Yes, that was rather my point: if you're using a Unicode-based character encoding, you're going to have variable-width characters regardless, so you might as well use UTF-8.

> UCS-2 uses a fixed number of (16-bit) code units to represent a Unicode scalar value (code point).

Sure, but that's a implementaion detail of the mapping from characters (at the application level) to bytes (at the physical(-ish) representation level).

3131s · on Nov 18, 2020

> This first block of 65,536 characters

This is also a little confusing, since "block" already has a specific meaning in relation to Unicode.

hinkley · on Nov 17, 2020

UTF-8 is simple enough to implement and yet I've seen it done improperly more than once.

The problem with UTF-8 is that the density is really good for North America and Western Europe but drops off quite a bit for other languages, and you have to trade CPU for bandwidth (eg, gzip) to do much about it.

Japan has several encodings (though shiftJIS is the only one that I can recall) that use escape characters to switch code pages. As long as you don't switch too rapidly between kanji and borrow words, it's more compact, but more complex to implement (I would say less so than implementing gzip but if you aren't using zlib, one of the most portable libraries in existence, you have much bigger issues than character encoding).

UTF-8 takes 3 bytes for all of the first block. Only the first 2048 characters fit into 2 bytes, which is mostly European languages.

Freak_NL · on Nov 17, 2020

Outside of embedded software this really isn't that much of a problem any more.

Taking a random Wikipedia page as sample I get 46kB (UTF-8) versus 35kB (Shift-JIS). A random Japanese text from Project Gutenberg is roughly ⅔ of the size of the UTF-8 text in Shift-JIS.

Those are impressive enough numbers, but add just a single photograph to the Wikipedia page and it doesn't matter at all. Text is just pretty efficient, even if you use an encoding that supports every language in the world.

crazygringo · on Nov 17, 2020

First, that's because European languages have small alphabets. It's not like Chinese or Japanese with their many thousands of characters could have fit in those 2,048 spots anyways. So it makes sense to allocate the small common alphabets there.

Second, text is so comparatively tiny relative to photos, video, code, etc. that it really doesn't matter at all anyways.

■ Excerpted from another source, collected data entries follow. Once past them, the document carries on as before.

/-- The operand pairs of a product over the tiles u of a head, at granules `a u` and `b u`. -/
def State.headPairs (s : State) (core : Nat) (x : BitVec 512) (a b : Nat → Nat) : List TilePair :=
  (List.range (asHt x)).map fun u => { a := s.opTile core (a u) (asFmt x), b := s.opTile core (b u) (asFmt x), k := 64 }

/-- One pair of a forward walk (R196): `k` and `v` give the staged key and value tiles. -/
def State.fwdPair (s : State) (core q : Nat) (x slot : BitVec 512) (t h j cls : Nat) (k v : Nat → Nat) : State :=
  let m := asResValid x t
  let n := asStrValid x j
  let qt := asQTile x (asResGran x) t h
  let S := seqMma q false m n (s.headPairs core x qt k)
  let r := s.pairTag core q (qt 0) j cls x
  let tag := r.2
  let rows := (List.range m).map fun i =>
    let xs := (List.range n).map fun c => if tagMasks slot tag i c then 0xFF800000#32 else wordF S i c
    let R := (RowRec.ofBits (s.recRow core (asRec x t h) i)).smaxAcc (s.table core) xs
    (R.1, R.2.zip (xs.map fun w => (f32 w).isNan || (f32 R.1.max).isNan))
  let s1 := (rows.zipIdx.foldl (fun u e => u.putRecRow core (asRec x t h) e.2 ((e.1.1.smaxEnd (s.table core)).toBits)) r.1).recTags core (asRec x t h)
  let p := s1.seqProb core q x tag m n (rows.map (·.2))
  (List.range (asHt x)).foldl
    (fun u i =>
      let X := seqMma q true m 64 [{ a := p.2, b := u.opTile core (v i) (asFmt x), k := n }]
      u.seqMix core (asAcc x (asAccIx x t h i)) (u.accTag core q t h 0 x) m 64 (fun r => (((rows[r]?).map fun e => e.1.alpha).getD one32)) X)
    p.1

/-- The stored `lse` of a row of a record. -/
def State.lseAt (s : State) (core g r : Nat) : W32 := (RowRec.ofBits (s.recRow core g r)).lse

/-- One pair of a BWD_Q walk (R198). -/
def State.bwdQPair (s : State) (core q : Nat) (x slot : BitVec 512) (t h j cls : Nat) (k v : Nat → Nat) : State :=
  let m := asResValid x t
  let n := asStrValid x j
  let qt := asQTile x (asResGran x) t h
  let dt := asQTile x (asDoGran x) t h
  let D := drow m ((List.range (asHt x)).map fun u => (s.opTile core (dt u) (asFmt x), s.opTile core (asQTile x (asYGran x) t h u) (asFmt x)))
  let S := seqMma q false m n (s.headPairs core x qt k)
  let dp := seqMma q false m n (s.headPairs core x dt v)
  let r := s.pairTag core q (qt 0) j cls x
  let tag := r.2
  let p := r.1.seqProb core q x tag m n (s.pexp core slot tag m n (s.lseAt core (asRec x t h)) S)
  let ds := p.1.seqProb core q x tag m n (dsOut slot tag m n p.2 dp D)
  (List.range (asHt x)).foldl
    (fun u i =>
      let X := seqMma q true m 64 [{ a := ds.2, b := u.opTile core (k i) (asFmt x), k := n }]
      u.seqMix core (asAcc x (asAccIx x t h i)) (u.accTag core q t h 0 x) m 64 (fun _ => one32) X)
    ds.1

/-- One pair of a BWD_KV walk (R198): `qt`, `dt` and `yt` give the staged tiles of head `h`, `rec` its staged record. -/
def State.bwdKvPair (s : State) (core q : Nat) (x slot : BitVec 512) (t i cls : Nat) (qt dt yt : Nat → Nat) (rec : Nat) : State :=
  let m := asStrValid x i
  let n := asResValid x t
  let kt := asKvTile x t 0
  let vt := asKvTile x t 1
  let D := drow m ((List.range (asHt x)).map fun u => (s.opTile core (dt u) (asFmt x), s.opTile core (yt u) (asFmt x)))
  let S := seqMma q false m n (s.headPairs core x qt kt)
  let r := s.pairTag core q (qt 0) (asResFirst x + t) cls x
  let tag := r.2
  let p := r.1.seqProb core q x tag m n (s.pexp core slot tag m n (s.lseAt core rec) S)
  let mixInto := fun (u : State) (w : Nat) (a : OpTile) (b : Nat → Nat) =>
    (List.range (asHt x)).foldl
      (fun u j =>
        let X := seqMma q true n 64 [{ a := a, b := u.opTile core (b j) (asFmt x), k := m }]
        u.seqMix core (asAcc x (asAccIx x t w j)) (u.accTag core q t 0 0 x) n 64 (fun _ => one32) X)
      u
  let s1 := if asDv x then let pt := p.1.seqTrans core q x tag m n p.2; mixInto pt.1 (b2n (asDk x)) pt.2 dt else p.1
  if asDk x then
    let dp := seqMma q false m n (s.headPairs core x dt vt)
    let ds := s1.seqProb core q x tag m n (dsOut slot tag m n p.2 dp D)
    let dst := ds.1.seqTrans core q x tag m n ds.2
    mixInto dst.1 0 dst.2 qt
  else s1

/-! ### Start and end of a walk -/

/-- Accumulators at +0.0 and records at their initial values (R196). -/
def State.asInit (s : State) (core q : Nat) (x : BitVec 512) : State :=
  let hs := if asOp x = 3 then asW x else asH x
  let s := (List.range (asT x)).foldl (fun s t => (List.range hs).foldl (fun s h => (List.range (asHt x)).foldl (fun s u =>
      let m := asResValid x t
      s.seqWrite core (asAcc x (asAccIx x t h u)) (seqConv 0) (s.accTag core q t (if asOp x = 3 then 0 else h) 0 x) m 64
        (outTable m 64 fun _ _ => (0, false))) s) s) s
  if asOp x ≤ 1 then
    (List.range (asT x)).foldl (fun s t => (List.range (asH x)).foldl (fun s h =>
      ((List.range 64).foldl (fun s r => s.putRecRow core (asRec x t h) r RowRec.initial.toBits) s).recTags core (asRec x t h)) s) s
  else s

/-- FIN over every accumulator (R197, R200). -/
def State.asFin (s : State) (core q : Nat) (x : BitVec 512) : State :=
  let hs := if asOp x = 3 then asW x else asH x
  (List.range (asT x)).foldl (fun s t => (List.range hs).foldl (fun s h => (List.range (asHt x)).foldl (fun s u =>
    let n := asAccIx x t h u
    let m := asResValid x t
    let tag := s.accTag core q t (if asOp x = 3 then 0 else h) (fld x 384 381) x
    let bytes := s.tileAt core (asAcc x n) 0
    let v : Conv := {
      fmt := fld x 384 381, rnd := fld x 380 379, sat := fbit x 378, seed := BitVec.ofNat 64 (fld x 255 192),
      base := BitVec.ofNat 64 (fld x 191 128) + BitVec.ofNat 64 (4096 * n), step := tagStep tag }
    s.seqWrite core (asAcc x n) v tag m 64 (outTable m 64 fun r c =>
      let a := toF32 (tileVal 0 bytes r c)
      if asOp x ≤ 1 then
        let l := (RowRec.ofBits (s.recRow core (asRec x t h) r)).l
        if l = 0 then (0, false) else (f32div a l, (f32 a).isNan || (f32 l).isNan)
      else (a, (f32 a).isNan))) s) s) s

end Sys2Proof.Machine
end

Third, text is often zipped as well. It's often zipped over HTTP. It's zipped when it sits inside of an EPUB. It's zipped when it sits inside a Word document. You can even configure MySQL to zip text fields in a database. Basically, whenever space is an issue, you can fix it.

So it's hard to see how this is any problem in practice at all, when phones and computers mostly ship with 32 GB of SSD minimum.

Dylan16807 · on Nov 18, 2020

The density drops off but it's still good density. It's not a problem. And the amount of CPU you need to do the bit shifts is negligible.

Shift JIS requires you to track extra context when you're actively using the text. That's going to take extra space. I bet that in most of the situations where shift JIS meaningfully wins out, you could get more benefit by using a combination of UTF-8 and Zstd.